▶ [Collected data entries]:
-- ==== Sys2Proof/Machine/Intake.lean ====
section
/-! DEFINITION. The Intake Ports' cells: line assembly (R23 to R26), edges (R30), tension and splices (R36), and the
silence timer (R27). -/

namespace Sys2Proof.Machine

/-! ### Silence timer (R27) -/

/-- The timer after a restart with a timeout code; with code 0 it is STOPPED (R27). -/
def restartedTimer (code : Nat) : SilenceTimer :=
  match timeoutMs code with
  | none => .stopped
  | some ms => .running ms

/-- A taken cell of any kind restarts the silence timer (R27, log entry 6). -/
def restartSilence (l : Lane) (s : State) : State :=
  updIntake l (fun p => { p with silence := restartedTimer (s.profile.get l).silenceCode }) s

/-- A LINE cell while resume owed is set reports lines resumed (R27). -/
def resumeLines (l : Lane) (s : State) : State :=
  if (s.intake.get l).resumeOwed then linesResumed l (updIntake l (fun p => { p with resumeOwed := false }) s) else s

/-! ### Lines (R23 to R26) -/

/-- A line of the given number, black and marked filled (R25). -/
def filledLine (width : Nat) (n : LineNumber) : StripLine :=
  { number := n, pixels := List.replicate width blackPixel, filled := true }

/-- A completed line: the columns not received are black (R24). -/
def paddedLine (width : Nat) (a : Assembly) : StripLine :=
  { number := a.number, pixels := a.pixels ++ List.replicate (width - a.pixels.length) blackPixel, filled := false }

/-- A line handed to the Registration Unit: discarded in IDLE (R8), else stored (R26), a pending frame whose first needed
line is lost abandoned (R54), and the extractions it completes ended (R42), in that order: the model's choice (log entry 29). What the
abandonment settles is released after both (log entry 33). -/
def handLine (l : Lane) (line : StripLine) (s : State) : State :=
  if (s.lane.get l).state = .idle then s
  else
    let s := if line.filled then tally l (fun c => { c with dropout := heldAdd countTop c.dropout 1 }) s else s
    let s := updReg l (fun u => { u with strip := stripStore line u.strip }) s
    settle (endExtractions l (abandonLost l s))

/-- How many missing lines are filled before line `c`, the last line being `last` (R25). -/
def missingLines (last : Option LineNumber) (c : LineNumber) : Nat :=
  match last with
  | none => 0
  | some p => min ((c - p).toNat - 1) Config.stripDepth

/-- The filled lines before line `c`, in ascending order (R25). -/
def fillLines (width : Nat) (last : Option LineNumber) (c : LineNumber) : List StripLine :=
  let k := missingLines last c
  (List.range k).map fun i => filledLine width (c - BitVec.ofNat 32 (k - i))

/-- A line is completed: truncated lines are counted, missing lines filled, the line handed on, and P becomes its number
(R24, R25). -/
def completeLine (l : Lane) (a : Assembly) (truncated : Bool) (s : State) : State :=
  let w := (s.profile.get l).width
  let lines := fillLines w (s.intake.get l).lastLine a.number ++ [paddedLine w a]
  let s := updIntake l (fun p => { p with assembly := none }) s
  let s := if truncated then tally l (fun c => { c with truncated := heldAdd countTop c.truncated 1 }) s else s
  let s := lines.foldl (fun t line => handLine l line t) s
  updIntake l (fun p => { p with lastLine := some a.number }) s

/-- The line with a cell's pixels appended; pixels at column W or beyond, and those above 29, are ignored (R23). -/
def appendPixels (width : Nat) (a : Assembly) (pixels : List Pixel) : Assembly :=
  { a with pixels := (a.pixels ++ pixels.take Config.lineCellPixels).take width }

/-- A cell's pixels enter its line, which LAST completes, whole or short (R23). -/
def extendLine (l : Lane) (a : Assembly) (pixels : List Pixel) (last : Bool) (s : State) : State :=
  let w := (s.profile.get l).width
  let b := appendPixels w a pixels
  if last then completeLine l b (b.pixels.length < w) s
  else updIntake l (fun p => { p with assembly := some b }) s

/-- A LINE cell out of order is dropped and counted (R23). -/
def dropLine (l : Lane) (s : State) : State :=
  updIntake l (fun p => { p with outOfOrder := heldAdd shortTop p.outOfOrder 1 }) s

/-- A LINE cell against the line in assembly and the last line number (R23). -/
def assembleLine (l : Lane) (m : LineNumber) (pixels : List Pixel) (last : Bool) (s : State) : State :=
  let begun : Assembly := { number := m, pixels := [] }
  match (s.intake.get l).assembly with
  | some a =>
    if m = a.number then extendLine l a pixels last s
    else if ahead m a.number then extendLine l begun pixels last (completeLine l a true s)
    else dropLine l s
  | none =>
    if (s.intake.get l).lastLine.all (fun p => ahead m p) then extendLine l begun pixels last s else dropLine l s

/-- A LINE cell taken from a port (R23, R27). Lines resumed is reported before the line is completed: the model's choice (log
entry 32). -/
def takeLine (l : Lane) (m : LineNumber) (pixels : List Pixel) (last : Bool) (s : State) : State :=
  assembleLine l m pixels last (resumeLines l (restartSilence l s))

/-- LINE_CELL (R23). Nothing arrives on a link that is DOWN (R169). -/
def execLineCell (l : Lane) (m : LineNumber) (pixels : List Pixel) (last : Bool) (s : State) :
    Host.Outcome State Fault Refusal :=
  .next (if (s.intake.get l).up then takeLine l m pixels last s else s)

/-! ### Edges and transport cells (R30, R36) -/

/-- A PERF cell taken from a port (R30): the edge is discarded in IDLE and DRAINING, else taken. -/
def takePerf (l : Lane) (q : Position) (s : State) : State :=
  let s := restartSilence l s
  match (s.lane.get l).state with
  | .idle => s
  | .draining => s
  | _ => settle (perfEdge l q s)

/-- PERF_CELL (R30). -/
def execPerfCell (l : Lane) (q : Position) (s : State) : Host.Outcome State Fault Refusal :=
  .next (if (s.intake.get l).up then takePerf l q s else s)

/-- A splice position appended, the oldest of 16 removed first (R36). -/
def appendSplice (q : Position) (splices : List Position) : List Position :=
  (if Config.spliceLimit ≤ splices.length then splices.tail else splices) ++ [q]

/-- The splice position of a TRANSPORT cell: discarded in IDLE, else appended (R36). -/
def takeSplice (l : Lane) (splice : Option Position) (s : State) : State :=
  match splice with
  | none => s
  | some q =>
    if (s.lane.get l).state = .idle then s else updReg l (fun u => { u with splices := appendSplice q u.splices }) s

/-- A TRANSPORT cell taken from a port (R36). -/
def takeTransport (l : Lane) (t : Tension) (splice : Option Position) (s : State) : State :=
  takeSplice l splice (tensionReport l t (restartSilence l s))

/-- TRANSPORT_CELL (R36). -/
def execTransportCell (l : Lane) (t : Tension) (splice : Option Position) (s : State) :
    Host.Outcome State Fault Refusal :=
  .next (if (s.intake.get l).up then takeTransport l t splice s else s)

/-! ### Silence expiry (R27) -/

/-- The silence timer is RUNNING. -/
def silenceRunning (p : IntakePort) : Bool :=
  match p.silence with
  | .running _ => true
  | .stopped => false
  | .expired => false

/-- The period of a RUNNING silence timer runs out (R27). -/
def expireSilence (l : Lane) (s : State) : State :=
  silenceReport l (updIntake l (fun p => { p with silence := .expired, resumeOwed := true }) s)

/-- SILENCE_EXPIRY (R27); a timer that is not RUNNING has no period to run out (log entry 2). -/
def execSilenceExpiry (l : Lane) (s : State) : Host.Outcome State Fault Refusal :=
  .next (if silenceRunning (s.intake.get l) then expireSilence l s else s)

end Sys2Proof.Machine
end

▶ [ACTIVITY]: The only acceptable answer is the full set of entries, repeated exactly.

▶ [ANSWER TO THIS PROBLEM]:
-- ==== Sys2Proof/Machine/Intake.lean ====
section
/-! DEFINITION. The Intake Ports' cells: line assembly (R23 to R26), edges (R30), tension and splices (R36), and the
silence timer (R27). -/

namespace Sys2Proof.Machine

/-! ### Silence timer (R27) -/

/-- The timer after a restart with a timeout code; with code 0 it is STOPPED (R27). -/
def restartedTimer (code : Nat) : SilenceTimer :=
  match timeoutMs code with
  | none => .stopped
  | some ms => .running ms

/-- A taken cell of any kind restarts the silence timer (R27, log entry 6). -/
def restartSilence (l : Lane) (s : State) : State :=
  updIntake l (fun p => { p with silence := restartedTimer (s.profile.get l).silenceCode }) s

/-- A LINE cell while resume owed is set reports lines resumed (R27). -/
def resumeLines (l : Lane) (s : State) : State :=
  if (s.intake.get l).resumeOwed then linesResumed l (updIntake l (fun p => { p with resumeOwed := false }) s) else s

/-! ### Lines (R23 to R26) -/

/-- A line of the given number, black and marked filled (R25). -/
def filledLine (width : Nat) (n : LineNumber) : StripLine :=
  { number := n, pixels := List.replicate width blackPixel, filled := true }

/-- A completed line: the columns not received are black (R24). -/
def paddedLine (width : Nat) (a : Assembly) : StripLine :=
  { number := a.number, pixels := a.pixels ++ List.replicate (width - a.pixels.length) blackPixel, filled := false }

/-- A line handed to the Registration Unit: discarded in IDLE (R8), else stored (R26), a pending frame whose first needed
line is lost abandoned (R54), and the extractions it completes ended (R42), in that order: the model's choice (log entry 29). What the
abandonment settles is released after both (log entry 33). -/
def handLine (l : Lane) (line : StripLine) (s : State) : State :=
  if (s.lane.get l).state = .idle then s
  else
    let s := if line.filled then tally l (fun c => { c with dropout := heldAdd countTop c.dropout 1 }) s else s
    let s := updReg l (fun u => { u with strip := stripStore line u.strip }) s
    settle (endExtractions l (abandonLost l s))

/-- How many missing lines are filled before line `c`, the last line being `last` (R25). -/
def missingLines (last : Option LineNumber) (c : LineNumber) : Nat :=
  match last with
  | none => 0
  | some p => min ((c - p).toNat - 1) Config.stripDepth

/-- The filled lines before line `c`, in ascending order (R25). -/
def fillLines (width : Nat) (last : Option LineNumber) (c : LineNumber) : List StripLine :=
  let k := missingLines last c
  (List.range k).map fun i => filledLine width (c - BitVec.ofNat 32 (k - i))

/-- A line is completed: truncated lines are counted, missing lines filled, the line handed on, and P becomes its number
(R24, R25). -/
def completeLine (l : Lane) (a : Assembly) (truncated : Bool) (s : State) : State :=
  let w := (s.profile.get l).width
  let lines := fillLines w (s.intake.get l).lastLine a.number ++ [paddedLine w a]
  let s := updIntake l (fun p => { p with assembly := none }) s
  let s := if truncated then tally l (fun c => { c with truncated := heldAdd countTop c.truncated 1 }) s else s
  let s := lines.foldl (fun t line => handLine l line t) s
  updIntake l (fun p => { p with lastLine := some a.number }) s

/-- The line with a cell's pixels appended; pixels at column W or beyond, and those above 29, are ignored (R23). -/
def appendPixels (width : Nat) (a : Assembly) (pixels : List Pixel) : Assembly :=
  { a with pixels := (a.pixels ++ pixels.take Config.lineCellPixels).take width }

/-- A cell's pixels enter its line, which LAST completes, whole or short (R23). -/
def extendLine (l : Lane) (a : Assembly) (pixels : List Pixel) (last : Bool) (s : State) : State :=
  let w := (s.profile.get l).width
  let b := appendPixels w a pixels
  if last then completeLine l b (b.pixels.length < w) s
  else updIntake l (fun p => { p with assembly := some b }) s

/-- A LINE cell out of order is dropped and counted (R23). -/
def dropLine (l : Lane) (s : State) : State :=
  updIntake l (fun p => { p with outOfOrder := heldAdd shortTop p.outOfOrder 1 }) s

/-- A LINE cell against the line in assembly and the last line number (R23). -/
def assembleLine (l : Lane) (m : LineNumber) (pixels : List Pixel) (last : Bool) (s : State) : State :=
  let begun : Assembly := { number := m, pixels := [] }
  match (s.intake.get l).assembly with
  | some a =>
    if m = a.number then extendLine l a pixels last s
    else if ahead m a.number then extendLine l begun pixels last (completeLine l a true s)
    else dropLine l s
  | none =>
    if (s.intake.get l).lastLine.all (fun p => ahead m p) then extendLine l begun pixels last s else dropLine l s

/-- A LINE cell taken from a port (R23, R27). Lines resumed is reported before the line is completed: the model's choice (log
entry 32). -/
def takeLine (l : Lane) (m : LineNumber) (pixels : List Pixel) (last : Bool) (s : State) : State :=
  assembleLine l m pixels last (resumeLines l (restartSilence l s))

/-- LINE_CELL (R23). Nothing arrives on a link that is DOWN (R169). -/
def execLineCell (l : Lane) (m : LineNumber) (pixels : List Pixel) (last : Bool) (s : State) :
    Host.Outcome State Fault Refusal :=
  .next (if (s.intake.get l).up then takeLine l m pixels last s else s)

/-! ### Edges and transport cells (R30, R36) -/

/-- A PERF cell taken from a port (R30): the edge is discarded in IDLE and DRAINING, else taken. -/
def takePerf (l : Lane) (q : Position) (s : State) : State :=
  let s := restartSilence l s
  match (s.lane.get l).state with
  | .idle => s
  | .draining => s
  | _ => settle (perfEdge l q s)

/-- PERF_CELL (R30). -/
def execPerfCell (l : Lane) (q : Position) (s : State) : Host.Outcome State Fault Refusal :=
  .next (if (s.intake.get l).up then takePerf l q s else s)

/-- A splice position appended, the oldest of 16 removed first (R36). -/
def appendSplice (q : Position) (splices : List Position) : List Position :=
  (if Config.spliceLimit ≤ splices.length then splices.tail else splices) ++ [q]

/-- The splice position of a TRANSPORT cell: discarded in IDLE, else appended (R36). -/
def takeSplice (l : Lane) (splice : Option Position) (s : State) : State :=
  match splice with
  | none => s
  | some q =>
    if (s.lane.get l).state = .idle then s else updReg l (fun u => { u with splices := appendSplice q u.splices }) s

/-- A TRANSPORT cell taken from a port (R36). -/
def takeTransport (l : Lane) (t : Tension) (splice : Option Position) (s : State) : State :=
  takeSplice l splice (tensionReport l t (restartSilence l s))

/-- TRANSPORT_CELL (R36). -/
def execTransportCell (l : Lane) (t : Tension) (splice : Option Position) (s : State) :
    Host.Outcome State Fault Refusal :=
  .next (if (s.intake.get l).up then takeTransport l t splice s else s)

/-! ### Silence expiry (R27) -/

/-- The silence timer is RUNNING. -/
def silenceRunning (p : IntakePort) : Bool :=
  match p.silence with
  | .running _ => true
  | .stopped => false
  | .expired => false

/-- The period of a RUNNING silence timer runs out (R27). -/
def expireSilence (l : Lane) (s : State) : State :=
  silenceReport l (updIntake l (fun p => { p with silence := .expired, resumeOwed := true }) s)

/-- SILENCE_EXPIRY (R27); a timer that is not RUNNING has no period to run out (log entry 2). -/
def execSilenceExpiry (l : Lane) (s : State) : Host.Outcome State Fault Refusal :=
  .next (if silenceRunning (s.intake.get l) then expireSilence l s else s)

end Sys2Proof.Machine
end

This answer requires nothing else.